Speaking of TV shows, the cast is made up of every great small-screen actor you can think of. Charlie Day and Ice Cube are joined by Jillian Bell—a drug-addict counselor lusting after one of her students, Christina Hendricks—a psychopath who wants Campbell dead after a misunderstanding in the bathroom, and Tracy Morgan—a clueless coach who gives fighting advice on account of him being “from the streets”. Breaking Bad’s Dean Norris has a small appearance as the principal, and has to endure a multitude of end-of-the-year pranks from all those demonic seniors. The writers of this movie are either men too old to understand teenagers or a group of aliens that intercepted a fragmented broadcast of The Breakfast Club and tried to make sense of it.

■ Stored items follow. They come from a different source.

-- ==== Sys2Proof/Laws/KeyCmds.lean ====
section
/-! SUPPORT. Laws of Machine/KeyCmds.lean: each operation keeps the queue of waiting commands and soundness; each meaning goes on. -/

namespace Sys2Proof.Machine

theorem keep_stopWaiting {z0 : State} (s : State) (w : Waiting) (h : Keeps z0 s) : Keeps z0 (stopWaiting s w) := by
  unfold stopWaiting
  try dsimp -proj only
  repeat' first
    | with_reducible exact h
    | with_reducible apply Keeps.modMb
    | (simp -proj only [keeps_mk]; with_reducible refine KeepsParts.of rfl ?_ ?_ ?_ ?_ ?_ ?_)
    | with_reducible exact fun i => i
    | with_reducible exact fun i => InvMb.mk i.1 i.2 i.3
    | with_reducible assumption
    | with_reducible exact fun _ i => i
    | exact fun i => keepMb i (by simp [i.1]) (by simp [i.2]) (by intro hw; repeat' first | with_reducible exact hw | with_reducible apply wf_mwrite | with_reducible apply wf_mset | exact rfl)
    | exact fun i => by simpa using i

theorem keep_answerWaiting {z0 : State} (s : State) (src : Option Nat) (kind : WaitKind) (d : State → Done) (h : Keeps z0 s)
    (hd : ∀ r, Keeps z0 r → Keeps z0 (d r).st ∧ ∀ t, Keeps z0 t → Keeps z0 ((d r).after t)) : Keeps z0 (answerWaiting s src kind d) := by
  unfold answerWaiting
  split
  · exact h
  · have h1 := fun w => keep_stopWaiting s w h
    dsimp -proj only
    exact keep_finishDone _ _ _ _ _ _ (h1 _) (hd _ (h1 _)).1 (hd _ (h1 _)).2
theorem keep_failWaiting {z0 : State} (s : State) (src : Option Nat) (kind : WaitKind) (status : Nat) (h : Keeps z0 s) : Keeps z0 (failWaiting s src kind status) := by
  unfold failWaiting
  try dsimp -proj only
  repeat' first
    | with_reducible exact h
    | with_reducible apply keep_reject
    | with_reducible apply keep_stopWaiting
    | (simp -proj only [keeps_mk]; with_reducible refine KeepsParts.of rfl ?_ ?_ ?_ ?_ ?_ ?_)
    | with_reducible exact fun i => i
    | with_reducible assumption
    | with_reducible exact fun _ i => i
    | split
    | exact fun i => by simpa using i

theorem keep_askIsland {z0 : State} (s : State) (q : IslandReq) (h : Keeps z0 s) : Keeps z0 (askIsland s q) := by
  unfold askIsland
  try dsimp -proj only
  repeat' first
    | with_reducible exact h
    | with_reducible apply keep_State_modKeys
    | (simp -proj only [keeps_mk]; with_reducible refine KeepsParts.of rfl ?_ ?_ ?_ ?_ ?_ ?_)
    | with_reducible exact fun i => i
    | with_reducible assumption
    | with_reducible exact fun _ i => i
    | exact fun i => by simpa using i

theorem keep_commitBank {z0 : State} (s : State) (n : Nat) (b : KeyBank) (h : Keeps z0 s) : Keeps z0 (commitBank s n b) := by
  unfold commitBank
  try dsimp -proj only
  repeat' first
    | with_reducible exact h
    | with_reducible apply Keeps.ite
    | with_reducible apply keep_modSlot
    | with_reducible apply keep_raise
    | with_reducible apply keep_State_modKeys
    | with_reducible apply keep_mkaRestart
    | (simp -proj only [keeps_mk]; with_reducible refine KeepsParts.of rfl ?_ ?_ ?_ ?_ ?_ ?_)
    | with_reducible exact fun i => i
    | with_reducible apply Keeps.foldl
    | (intro r x hr; try dsimp -proj only)
    | with_reducible assumption
    | with_reducible exact fun _ i => i
    | split
    | exact fun i => by simpa using i

theorem keep_finishErase {z0 : State} (s : State) (n : Nat) (h : Keeps z0 s) : Keeps z0 (finishErase s n) := by
  unfold finishErase
  try dsimp -proj only
  repeat' first
    | with_reducible exact h
    | with_reducible apply keep_modSlot
    | with_reducible apply keep_keyErased
    | with_reducible apply keep_State_modKeys
    | (simp -proj only [keeps_mk]; with_reducible refine KeepsParts.of rfl ?_ ?_ ?_ ?_ ?_ ?_)
    | with_reducible exact fun i => i
    | with_reducible assumption
    | with_reducible exact fun _ i => i
    | split
    | exact fun i => by simpa using i

theorem keep_runErase {z0 : State} (s : State) (n : Nat) (h : Keeps z0 s) : Keeps z0 (runErase s n).1 := by
  unfold runErase
  try dsimp -proj only
  repeat' first
    | with_reducible exact h
    | with_reducible apply Keeps.ite
    | with_reducible apply keep_modSlot
    | with_reducible apply keep_mkaStop
    | with_reducible apply keep_finishErase
    | (simp -proj only [keeps_mk]; with_reducible refine KeepsParts.of rfl ?_ ?_ ?_ ?_ ?_ ?_)
    | with_reducible exact fun i => i
    | with_reducible apply Keeps.foldl
    | (intro r x hr; try dsimp -proj only)
    | with_reducible assumption
    | with_reducible exact fun _ i => i
    | split
    | exact fun i => by simpa using i
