theorem keep_wakeUp {z0 : State} (s : State) (code index others : Nat) (x : ExitInput) (h : Keeps z0 s) : Keeps z0 (wakeUp s code index others x) := by
  unfold wakeUp
  try dsimp -proj only
  repeat' first
    | with_reducible exact h
    | with_reducible apply Keeps.ite
    | with_reducible apply keep_darkWake
    | with_reducible apply keep_nightWake
    | with_reducible apply keep_abandonEntry
    | with_reducible apply keep_beginDuskExit
    | with_reducible apply keep_State_modPow
    | (simp -proj only [keeps_mk]; with_reducible refine KeepsParts.of rfl ?_ ?_ ?_ ?_ ?_ ?_)
    | with_reducible exact fun i => i
    | with_reducible assumption
    | with_reducible exact fun _ i => i
    | split
    | exact fun i => by simpa using i

theorem keep_execWakePin (pin others : Nat) (x : ExitInput) (s : State) : Goes s (execWakePin pin others x s) := by
  have h := Keeps.refl s
  unfold execWakePin
  try dsimp -proj only
  repeat' first
    | with_reducible exact h
    | with_reducible apply Keeps.ite
    | with_reducible apply Goes.ite
    | with_reducible apply Goes.next
    | with_reducible apply keep_wakeUp
    | (intro r hr; try dsimp -proj only)
    | with_reducible assumption
    | split

theorem keep_execRtcAlarm (others : Nat) (x : ExitInput) (s : State) : Goes s (execRtcAlarm others x s) := by
  have h := Keeps.refl s
  unfold execRtcAlarm
  try dsimp -proj only
  repeat' first
    | with_reducible exact h
    | with_reducible apply Keeps.ite
    | with_reducible apply Goes.ite
    | with_reducible apply Goes.next
    | with_reducible apply keep_wakeUp
    | with_reducible apply keep_State_later
    | (intro r hr; try dsimp -proj only)
    | with_reducible assumption
    | split

theorem keep_execTc10WakePulse (port others : Nat) (x : ExitInput) (s : State) : Goes s (execTc10WakePulse port others x s) := by
  have h := Keeps.refl s
  unfold execTc10WakePulse
  try dsimp -proj only
  repeat' first
    | with_reducible exact h
    | with_reducible apply Keeps.ite
    | with_reducible apply Goes.ite
    | with_reducible apply Goes.next
    | with_reducible apply keep_tc10Wake
    | with_reducible apply keep_wakeUp
    | (intro r hr; try dsimp -proj only)
    | with_reducible assumption
    | split

theorem keep_execCanWakeFrame (c : Nat) (pattern : Bool) (errors : Nat) (xtd : Bool) (ident dlc : Nat) (data : List Byte) (others : Nat) (x : ExitInput) (s : State) : Goes s (execCanWakeFrame c pattern errors xtd ident dlc data others x s) := by
  have h := Keeps.refl s
  unfold execCanWakeFrame
  try dsimp -proj only
  repeat' first
    | with_reducible exact h
    | with_reducible apply Keeps.ite
    | with_reducible apply Goes.ite
    | with_reducible apply Goes.next
    | with_reducible apply keep_wakeUp
    | (intro r hr; try dsimp -proj only)
    | with_reducible assumption
    | split
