-- ==== Sys2Proof/Laws/Runs.lean ====
section
/-! SUPPORT. What a mailbox command that runs comes to: its body's answer, given back (R77). -/

namespace Sys2Proof.Machine

theorem inlineOf_length (r : Req) : (inlineOf r).length = r.length := by
  simp [inlineOf, padTo, sub] <;> omega

@[simp] theorem asSubmitted_src (r : Req) : (asSubmitted r).src = r.src := by unfold asSubmitted; split <;> rfl

@[simp] theorem asSubmitted_flags (r : Req) : (asSubmitted r).flags = r.flags := by unfold asSubmitted; split <;> rfl

@[simp] theorem asSubmitted_length (r : Req) : (asSubmitted r).length = r.length := by unfold asSubmitted; split <;> rfl

@[simp] theorem asSubmitted_bulkLen (r : Req) : (asSubmitted r).bulkLen = r.bulkLen := by unfold asSubmitted; split <;> rfl

@[simp] theorem asSubmitted_totalLen (r : Req) : totalLen (asSubmitted r) = totalLen r := by simp [totalLen]

/-- Posting a request changes the mailbox window and `MB_DONE` only. -/
theorem postRequest_eq (s : State) (op : Nat) (r : Req) :
    ∃ w d, postRequest s op r = s.modMb fun m => { m with windows := w, done := d } := by
  unfold postRequest
  split
  · exact ⟨_, _, rfl⟩
  · exact ⟨s.mb.windows, s.mb.done, rfl⟩

/-- A command that is taken runs in the state in which its request has entered. -/
theorem submit_taken {s : State} {sp : CmdSpec} {r : Req} (h : Taken s r) :
    submit (postRequest s sp.opcode r) sp (asSubmitted r) = runCommand (entered s sp r) sp (asSubmitted r) s.mb.order false none := by
  obtain ⟨h1, h2, h3, h4, h5, h6⟩ := h
  unfold entered
  obtain ⟨w, d, e⟩ := postRequest_eq s sp.opcode r
  rw [e]
  have a1 : ¬ 12 ≤ r.src := by omega
  have a2 : ¬ (8 ≤ r.src ∧ !(at' s.mb.sessions (r.src - 8) {}).isOpen) := by
    intro ⟨a, b⟩
    simp [h2 a] at b
  have a3 : ¬ (r.src < 8 ∧ s.mb.resetDue.isSome) := by
    intro ⟨a, b⟩
    simp [h3 a] at b
  have a4 : sourceBusy (s.modMb fun m => { m with windows := w, done := d }) r.src = false := h4
  have a5 : serving (s.modMb fun m => { m with windows := w, done := d }) = true := h5
  have a6 : executorFree (s.modMb fun m => { m with windows := w, done := d }) r.src = true := h6
  unfold submit
  simp only [asSubmitted_src]
  rw [if_neg a1, if_neg (by exact a2), if_neg (by exact a3), a4, if_neg (by simp), if_pos ⟨a5, a6⟩]
  rfl

/-- A command that runs answers what its body answers. -/
theorem command_runs {s s1 : State} {sp : CmdSpec} {r : Req} {p : List Byte} (h : Runs s sp r p s1) :
    command sp r s = .next (settle s1 (heldCmd s sp r p) sp (sp.body s1 (asSubmitted r) p) false none) := by
  obtain ⟨ht, hp, hf, hl⟩ := h
  unfold command
  rw [submit_taken ht]
  congr 1
  unfold runCommand
  rw [hp]
  simp only
  unfold fetched at hf
  unfold heldCmd
  by_cases hb : bit r.flags 1
  · simp only [asSubmitted_flags, hb, Bool.not_true, Bool.false_eq_true, if_false, asSubmitted_src, if_true] at hf ⊢
    have hn := inlineOf_length (asSubmitted r)
    rw [asSubmitted_length] at hn
    by_cases hr : r.src ≥ 8
    · rw [if_pos hr] at hf
      rw [if_pos (.inl hr)]
      obtain ⟨rfl, rfl⟩ := Prod.mk.inj (Option.some.inj hf)
      simp only [asSubmitted_totalLen, hl]
      rw [← hn, List.drop_left]
    · rw [if_neg hr] at hf
      rw [if_neg (by simp [hr])]
      by_cases hd : (entered s sp r).host.d3hot
      · simp [hd] at hf
      · simp only [hd, Bool.false_eq_true, if_false] at hf ⊢
        split at hf
        · cases hf
        · rename_i e
          try rw [e]
          obtain ⟨rfl, rfl⟩ := Prod.mk.inj (Option.some.inj hf)
          simp only [asSubmitted_totalLen, hl]
          rw [← hn, List.drop_left]
  · simp only [asSubmitted_flags, hb, Bool.not_false, if_true, Bool.false_eq_true, if_false] at hf ⊢
    obtain ⟨rfl, rfl⟩ := Prod.mk.inj (Option.some.inj hf)
    rfl

/-- A command whose body is applied and that does not meet two live epochs with a commit. -/
theorem command_done {s s1 : State} {sp : CmdSpec} {r : Req} {p : List Byte} {d : Done} (h : Runs s sp r p s1)
    (hd : sp.body s1 (asSubmitted r) p = .done d) (hc : d.commits = true → s1.ep.draining = false) :
    command sp r s = .next (ends s sp r p s1 d) := by
  rw [command_runs h, hd]
  unfold settle ends
  simp only
  rw [if_neg (by intro ⟨a, b⟩; simp [hc a] at b)]

/-- A command whose body fails. -/
theorem command_fail {s s1 : State} {sp : CmdSpec} {r : Req} {p : List Byte} {status detail : Nat} (h : Runs s sp r p s1)
    (hd : sp.body s1 (asSubmitted r) p = .fail status detail) : command sp r s = .next (refused s sp r p s1 status detail) := by
  rw [command_runs h, hd]
  rfl

/-- A command whose body answers RETRY. -/
theorem command_retry {s s1 t : State} {sp : CmdSpec} {r : Req} {p : List Byte} {token ms : Nat} (h : Runs s sp r p s1)
    (hd : sp.body s1 (asSubmitted r) p = .retry token ms t) : command sp r s = .next (retries s sp r p token ms t) := by
  rw [command_runs h, hd]
  rfl

/-- A command that the executor keeps waiting. -/
theorem command_wait {s s1 t : State} {sp : CmdSpec} {r : Req} {p : List Byte} {kind : WaitKind} (h : Runs s sp r p s1)
    (hd : sp.body s1 (asSubmitted r) p = .wait kind t) : command sp r s = .next (waits s sp r p s1 kind t) := by
  rw [command_runs h, hd]
  rfl

/-- Checks none of which fails let the body run. -/
theorem checked_pass {cs : List Check} {k : Unit → Result} (h : ∀ c ∈ cs, c.bad = false) : checked cs k = k () := by
  unfold checked
  rw [show firstBad cs = none from List.find?_eq_none.2 fun c hc => by simp [h c hc]]

/-- Checks none of which fails let an entry apply. -/
theorem entryOk_pass {cs : List Check} {k : Unit → EntryRes} (h : ∀ c ∈ cs, c.bad = false) : entryOk cs k = k () := by
  unfold entryOk
  rw [show firstBad cs = none from List.find?_eq_none.2 fun c hc => by simp [h c hc]]

/-- A list whose entries all apply. -/
theorem listBody_of {size tables : Nat} {f : Nat → List Byte → State → EntryRes} {g : Nat → List Byte → State → List Check} {commits : Bool}
    {s t : State} {p : List Byte} {cl : List Nat} (h : ListApplies size f g p s t cl) (r : Req) :
    listBody size f g tables commits s r p = .done (listDone p t cl tables commits) := by
  obtain ⟨h1, h2⟩ := h
  unfold listBody
  dsimp only
  rw [h1]
  dsimp only
  rw [h2]
  rfl

end Sys2Proof.Machine
end

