@[simp] theorem State.modMb_mb (f : Mailbox → Mailbox) : (s.modMb f).mb = f s.mb := rfl
@[simp] theorem State.modMb_eqs (f : Mailbox → Mailbox) : (s.modMb f).eqs = s.eqs := rfl
@[simp] theorem State.modMb_routes (f : Mailbox → Mailbox) : (s.modMb f).routes = s.routes := rfl
@[simp] theorem State.modMb_host (f : Mailbox → Mailbox) : (s.modMb f).host = s.host := rfl
@[simp] theorem State.modMb_dma (f : Mailbox → Mailbox) : (s.modMb f).dma = s.dma := rfl
@[simp] theorem State.modMb_hostMem (f : Mailbox → Mailbox) : (s.modMb f).hostMem = s.hostMem := rfl
@[simp] theorem State.modMb_ports (f : Mailbox → Mailbox) : (s.modMb f).ports = s.ports := rfl
@[simp] theorem State.modMb_ep (f : Mailbox → Mailbox) : (s.modMb f).ep = s.ep := rfl
@[simp] theorem State.modMb_ing (f : Mailbox → Mailbox) : (s.modMb f).ing = s.ing := rfl
@[simp] theorem State.modMb_hor (f : Mailbox → Mailbox) : (s.modMb f).hor = s.hor := rfl
@[simp] theorem State.modMb_fab (f : Mailbox → Mailbox) : (s.modMb f).fab = s.fab := rfl
@[simp] theorem State.modMb_egr (f : Mailbox → Mailbox) : (s.modMb f).egr = s.egr := rfl
@[simp] theorem State.modMb_time (f : Mailbox → Mailbox) : (s.modMb f).time = s.time := rfl
@[simp] theorem State.modMb_leg (f : Mailbox → Mailbox) : (s.modMb f).leg = s.leg := rfl
@[simp] theorem State.modMb_gw (f : Mailbox → Mailbox) : (s.modMb f).gw = s.gw := rfl
@[simp] theorem State.modMb_power (f : Mailbox → Mailbox) : (s.modMb f).power = s.power := rfl
@[simp] theorem State.modMb_keys (f : Mailbox → Mailbox) : (s.modMb f).keys = s.keys := rfl
@[simp] theorem State.modMb_boot (f : Mailbox → Mailbox) : (s.modMb f).boot = s.boot := rfl
@[simp] theorem State.modMb_lode (f : Mailbox → Mailbox) : (s.modMb f).lode = s.lode := rfl
@[simp] theorem State.modMb_upd (f : Mailbox → Mailbox) : (s.modMb f).upd = s.upd := rfl
@[simp] theorem State.modMb_pair (f : Mailbox → Mailbox) : (s.modMb f).pair = s.pair := rfl
@[simp] theorem State.modMb_carve (f : Mailbox → Mailbox) : (s.modMb f).carve = s.carve := rfl
@[simp] theorem State.modMb_free (f : Mailbox → Mailbox) : (s.modMb f).free = s.free := rfl
@[simp] theorem State.modMb_pending (f : Mailbox → Mailbox) : (s.modMb f).pending = s.pending := rfl

@[simp] theorem State.modTime_mb (f : Time → Time) : (s.modTime f).mb = s.mb := rfl
@[simp] theorem State.modTime_eqs (f : Time → Time) : (s.modTime f).eqs = s.eqs := rfl
@[simp] theorem State.modTime_routes (f : Time → Time) : (s.modTime f).routes = s.routes := rfl
@[simp] theorem State.modTime_host (f : Time → Time) : (s.modTime f).host = s.host := rfl
@[simp] theorem State.modTime_dma (f : Time → Time) : (s.modTime f).dma = s.dma := rfl
@[simp] theorem State.modTime_hostMem (f : Time → Time) : (s.modTime f).hostMem = s.hostMem := rfl
@[simp] theorem State.modTime_ports (f : Time → Time) : (s.modTime f).ports = s.ports := rfl
@[simp] theorem State.modTime_ep (f : Time → Time) : (s.modTime f).ep = s.ep := rfl
@[simp] theorem State.modTime_ing (f : Time → Time) : (s.modTime f).ing = s.ing := rfl
@[simp] theorem State.modTime_hor (f : Time → Time) : (s.modTime f).hor = s.hor := rfl
@[simp] theorem State.modTime_fab (f : Time → Time) : (s.modTime f).fab = s.fab := rfl
@[simp] theorem State.modTime_egr (f : Time → Time) : (s.modTime f).egr = s.egr := rfl
@[simp] theorem State.modTime_time (f : Time → Time) : (s.modTime f).time = f s.time := rfl
@[simp] theorem State.modTime_leg (f : Time → Time) : (s.modTime f).leg = s.leg := rfl
@[simp] theorem State.modTime_gw (f : Time → Time) : (s.modTime f).gw = s.gw := rfl
@[simp] theorem State.modTime_power (f : Time → Time) : (s.modTime f).power = s.power := rfl
@[simp] theorem State.modTime_keys (f : Time → Time) : (s.modTime f).keys = s.keys := rfl
@[simp] theorem State.modTime_boot (f : Time → Time) : (s.modTime f).boot = s.boot := rfl
@[simp] theorem State.modTime_lode (f : Time → Time) : (s.modTime f).lode = s.lode := rfl
@[simp] theorem State.modTime_upd (f : Time → Time) : (s.modTime f).upd = s.upd := rfl
@[simp] theorem State.modTime_pair (f : Time → Time) : (s.modTime f).pair = s.pair := rfl
@[simp] theorem State.modTime_carve (f : Time → Time) : (s.modTime f).carve = s.carve := rfl
@[simp] theorem State.modTime_free (f : Time → Time) : (s.modTime f).free = s.free := rfl
@[simp] theorem State.modTime_pending (f : Time → Time) : (s.modTime f).pending = s.pending := rfl

@[simp] theorem State.modPorts_mb (f : Ports → Ports) : (s.modPorts f).mb = s.mb := rfl
@[simp] theorem State.modPorts_eqs (f : Ports → Ports) : (s.modPorts f).eqs = s.eqs := rfl
@[simp] theorem State.modPorts_routes (f : Ports → Ports) : (s.modPorts f).routes = s.routes := rfl
@[simp] theorem State.modPorts_host (f : Ports → Ports) : (s.modPorts f).host = s.host := rfl
@[simp] theorem State.modPorts_dma (f : Ports → Ports) : (s.modPorts f).dma = s.dma := rfl
@[simp] theorem State.modPorts_hostMem (f : Ports → Ports) : (s.modPorts f).hostMem = s.hostMem := rfl
@[simp] theorem State.modPorts_ports (f : Ports → Ports) : (s.modPorts f).ports = f s.ports := rfl
@[simp] theorem State.modPorts_ep (f : Ports → Ports) : (s.modPorts f).ep = s.ep := rfl
@[simp] theorem State.modPorts_ing (f : Ports → Ports) : (s.modPorts f).ing = s.ing := rfl
@[simp] theorem State.modPorts_hor (f : Ports → Ports) : (s.modPorts f).hor = s.hor := rfl
@[simp] theorem State.modPorts_fab (f : Ports → Ports) : (s.modPorts f).fab = s.fab := rfl
@[simp] theorem State.modPorts_egr (f : Ports → Ports) : (s.modPorts f).egr = s.egr := rfl
@[simp] theorem State.modPorts_time (f : Ports → Ports) : (s.modPorts f).time = s.time := rfl
@[simp] theorem State.modPorts_leg (f : Ports → Ports) : (s.modPorts f).leg = s.leg := rfl
@[simp] theorem State.modPorts_gw (f : Ports → Ports) : (s.modPorts f).gw = s.gw := rfl
@[simp] theorem State.modPorts_power (f : Ports → Ports) : (s.modPorts f).power = s.power := rfl
@[simp] theorem State.modPorts_keys (f : Ports → Ports) : (s.modPorts f).keys = s.keys := rfl
@[simp] theorem State.modPorts_boot (f : Ports → Ports) : (s.modPorts f).boot = s.boot := rfl
@[simp] theorem State.modPorts_lode (f : Ports → Ports) : (s.modPorts f).lode = s.lode := rfl
@[simp] theorem State.modPorts_upd (f : Ports → Ports) : (s.modPorts f).upd = s.upd := rfl
@[simp] theorem State.modPorts_pair (f : Ports → Ports) : (s.modPorts f).pair = s.pair := rfl
@[simp] theorem State.modPorts_carve (f : Ports → Ports) : (s.modPorts f).carve = s.carve := rfl
@[simp] theorem State.modPorts_free (f : Ports → Ports) : (s.modPorts f).free = s.free := rfl
@[simp] theorem State.modPorts_pending (f : Ports → Ports) : (s.modPorts f).pending = s.pending := rfl

@[simp] theorem State.modEgr_mb (f : Egress → Egress) : (s.modEgr f).mb = s.mb := rfl
@[simp] theorem State.modEgr_eqs (f : Egress → Egress) : (s.modEgr f).eqs = s.eqs := rfl
@[simp] theorem State.modEgr_routes (f : Egress → Egress) : (s.modEgr f).routes = s.routes := rfl
@[simp] theorem State.modEgr_host (f : Egress → Egress) : (s.modEgr f).host = s.host := rfl
@[simp] theorem State.modEgr_dma (f : Egress → Egress) : (s.modEgr f).dma = s.dma := rfl
@[simp] theorem State.modEgr_hostMem (f : Egress → Egress) : (s.modEgr f).hostMem = s.hostMem := rfl
@[simp] theorem State.modEgr_ports (f : Egress → Egress) : (s.modEgr f).ports = s.ports := rfl
@[simp] theorem State.modEgr_ep (f : Egress → Egress) : (s.modEgr f).ep = s.ep := rfl
@[simp] theorem State.modEgr_ing (f : Egress → Egress) : (s.modEgr f).ing = s.ing := rfl
@[simp] theorem State.modEgr_hor (f : Egress → Egress) : (s.modEgr f).hor = s.hor := rfl
@[simp] theorem State.modEgr_fab (f : Egress → Egress) : (s.modEgr f).fab = s.fab := rfl
@[simp] theorem State.modEgr_egr (f : Egress → Egress) : (s.modEgr f).egr = f s.egr := rfl
@[simp] theorem State.modEgr_time (f : Egress → Egress) : (s.modEgr f).time = s.time := rfl
@[simp] theorem State.modEgr_leg (f : Egress → Egress) : (s.modEgr f).leg = s.leg := rfl
@[simp] theorem State.modEgr_gw (f : Egress → Egress) : (s.modEgr f).gw = s.gw := rfl
@[simp] theorem State.modEgr_power (f : Egress → Egress) : (s.modEgr f).power = s.power := rfl
@[simp] theorem State.modEgr_keys (f : Egress → Egress) : (s.modEgr f).keys = s.keys := rfl
@[simp] theorem State.modEgr_boot (f : Egress → Egress) : (s.modEgr f).boot = s.boot := rfl
@[simp] theorem State.modEgr_lode (f : Egress → Egress) : (s.modEgr f).lode = s.lode := rfl
@[simp] theorem State.modEgr_upd (f : Egress → Egress) : (s.modEgr f).upd = s.upd := rfl
@[simp] theorem State.modEgr_pair (f : Egress → Egress) : (s.modEgr f).pair = s.pair := rfl
@[simp] theorem State.modEgr_carve (f : Egress → Egress) : (s.modEgr f).carve = s.carve := rfl
@[simp] theorem State.modEgr_free (f : Egress → Egress) : (s.modEgr f).free = s.free := rfl
@[simp] theorem State.modEgr_pending (f : Egress → Egress) : (s.modEgr f).pending = s.pending := rfl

Fist Fight’s biggest disappointment is that it isn’t very funny. Most of the laughs seem to be from improv between actors rather than jokes written in the script. Charlie Day and Jillian Bell have some great moments, but overall Fist Fight seems like a movie that was a lot more fun to make than what it turned out to be. The movie does have some strengths though. Director Richie Keen knows enough about cinematic language to get a few laughs with slow motion or cutting, and the funniest parts are (again) when actors improv jokes that aren’t in the script. Some of the school pranks are hilarious, and come into play later in the film as set pieces. The final fight between Day and Cube is creative enough and leads to Fist Fight’s baffling final message: violence is a great way to solve economic problems.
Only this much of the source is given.